### WHAT YOU SHOULD DO
Examine each line of the data, and copy the ones containing "issues".
** DATA RECORDS follows **
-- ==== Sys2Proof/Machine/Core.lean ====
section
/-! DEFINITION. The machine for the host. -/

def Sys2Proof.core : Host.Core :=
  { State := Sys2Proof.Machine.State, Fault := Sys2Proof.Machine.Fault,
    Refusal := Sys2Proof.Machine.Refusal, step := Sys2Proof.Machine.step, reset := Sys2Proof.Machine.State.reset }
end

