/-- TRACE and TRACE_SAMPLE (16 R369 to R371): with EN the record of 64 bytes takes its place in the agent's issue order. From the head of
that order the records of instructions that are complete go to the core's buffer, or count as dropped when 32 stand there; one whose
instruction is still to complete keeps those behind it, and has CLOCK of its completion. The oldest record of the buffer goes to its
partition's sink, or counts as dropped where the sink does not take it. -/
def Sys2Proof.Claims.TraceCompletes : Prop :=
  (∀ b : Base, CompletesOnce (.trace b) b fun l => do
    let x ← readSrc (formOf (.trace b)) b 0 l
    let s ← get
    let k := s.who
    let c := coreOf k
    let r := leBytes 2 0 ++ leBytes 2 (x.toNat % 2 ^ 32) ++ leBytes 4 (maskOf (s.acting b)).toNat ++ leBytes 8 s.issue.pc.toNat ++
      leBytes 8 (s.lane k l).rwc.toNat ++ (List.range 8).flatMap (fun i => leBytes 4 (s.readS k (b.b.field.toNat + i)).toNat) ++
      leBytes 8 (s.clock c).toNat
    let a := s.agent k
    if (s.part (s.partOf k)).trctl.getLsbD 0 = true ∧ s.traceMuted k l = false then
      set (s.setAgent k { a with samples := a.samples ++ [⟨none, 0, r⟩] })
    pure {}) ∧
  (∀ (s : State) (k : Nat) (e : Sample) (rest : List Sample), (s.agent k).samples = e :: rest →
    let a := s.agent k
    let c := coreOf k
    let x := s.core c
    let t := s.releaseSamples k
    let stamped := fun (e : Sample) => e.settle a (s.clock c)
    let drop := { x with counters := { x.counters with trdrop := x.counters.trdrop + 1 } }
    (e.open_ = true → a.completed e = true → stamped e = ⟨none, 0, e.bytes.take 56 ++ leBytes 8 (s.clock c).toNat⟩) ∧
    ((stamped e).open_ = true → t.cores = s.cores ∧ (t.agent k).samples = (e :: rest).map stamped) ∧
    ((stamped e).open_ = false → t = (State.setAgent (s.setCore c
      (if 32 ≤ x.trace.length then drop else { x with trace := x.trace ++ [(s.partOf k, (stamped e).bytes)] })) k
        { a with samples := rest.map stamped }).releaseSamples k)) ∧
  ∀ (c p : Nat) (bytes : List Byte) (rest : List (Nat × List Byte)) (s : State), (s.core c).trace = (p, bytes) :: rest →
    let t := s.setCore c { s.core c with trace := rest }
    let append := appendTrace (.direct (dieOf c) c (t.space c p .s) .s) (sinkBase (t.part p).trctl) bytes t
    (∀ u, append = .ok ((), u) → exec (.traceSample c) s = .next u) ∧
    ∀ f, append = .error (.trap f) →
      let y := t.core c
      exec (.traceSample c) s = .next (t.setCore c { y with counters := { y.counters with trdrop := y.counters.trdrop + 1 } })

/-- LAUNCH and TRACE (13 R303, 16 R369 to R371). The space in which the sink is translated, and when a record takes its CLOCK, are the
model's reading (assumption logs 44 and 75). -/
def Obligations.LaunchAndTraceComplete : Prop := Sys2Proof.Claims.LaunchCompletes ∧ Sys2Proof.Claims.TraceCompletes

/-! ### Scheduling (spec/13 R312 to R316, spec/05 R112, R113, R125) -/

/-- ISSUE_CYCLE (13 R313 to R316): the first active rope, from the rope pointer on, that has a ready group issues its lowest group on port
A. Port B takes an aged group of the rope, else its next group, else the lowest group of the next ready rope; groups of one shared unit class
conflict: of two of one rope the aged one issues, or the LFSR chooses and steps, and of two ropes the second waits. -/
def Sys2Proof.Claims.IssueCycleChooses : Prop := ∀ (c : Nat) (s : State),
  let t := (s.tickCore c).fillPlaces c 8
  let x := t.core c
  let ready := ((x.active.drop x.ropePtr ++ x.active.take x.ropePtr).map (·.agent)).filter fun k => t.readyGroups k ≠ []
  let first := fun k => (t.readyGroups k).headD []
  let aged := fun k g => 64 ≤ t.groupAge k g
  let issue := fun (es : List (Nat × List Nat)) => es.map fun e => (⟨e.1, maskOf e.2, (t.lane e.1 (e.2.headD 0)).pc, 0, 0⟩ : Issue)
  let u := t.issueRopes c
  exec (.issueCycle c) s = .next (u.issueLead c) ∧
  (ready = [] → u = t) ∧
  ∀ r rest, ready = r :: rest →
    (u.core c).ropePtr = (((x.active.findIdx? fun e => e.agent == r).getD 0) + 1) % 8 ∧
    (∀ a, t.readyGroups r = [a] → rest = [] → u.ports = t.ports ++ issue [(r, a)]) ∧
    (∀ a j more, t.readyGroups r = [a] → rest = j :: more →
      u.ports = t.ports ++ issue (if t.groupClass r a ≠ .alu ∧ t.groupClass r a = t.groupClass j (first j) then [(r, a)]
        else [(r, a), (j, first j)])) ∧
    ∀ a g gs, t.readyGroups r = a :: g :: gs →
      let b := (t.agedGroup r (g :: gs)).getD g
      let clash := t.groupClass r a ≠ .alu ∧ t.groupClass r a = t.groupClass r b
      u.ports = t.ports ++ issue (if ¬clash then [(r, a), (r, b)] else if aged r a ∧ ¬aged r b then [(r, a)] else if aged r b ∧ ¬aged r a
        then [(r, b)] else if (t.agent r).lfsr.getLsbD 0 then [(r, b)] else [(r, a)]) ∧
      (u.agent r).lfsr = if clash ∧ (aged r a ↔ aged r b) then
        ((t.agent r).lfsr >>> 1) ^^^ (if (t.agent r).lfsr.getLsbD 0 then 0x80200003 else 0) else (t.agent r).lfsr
** End of DATA RECORDS **
### RESULT
/-- ISSUE_CYCLE (13 R313 to R316): the first active rope, from the rope pointer on, that has a ready group issues its lowest group on port
conflict: of two of one rope the aged one issues, or the LFSR chooses and steps, and of two ropes the second waits. -/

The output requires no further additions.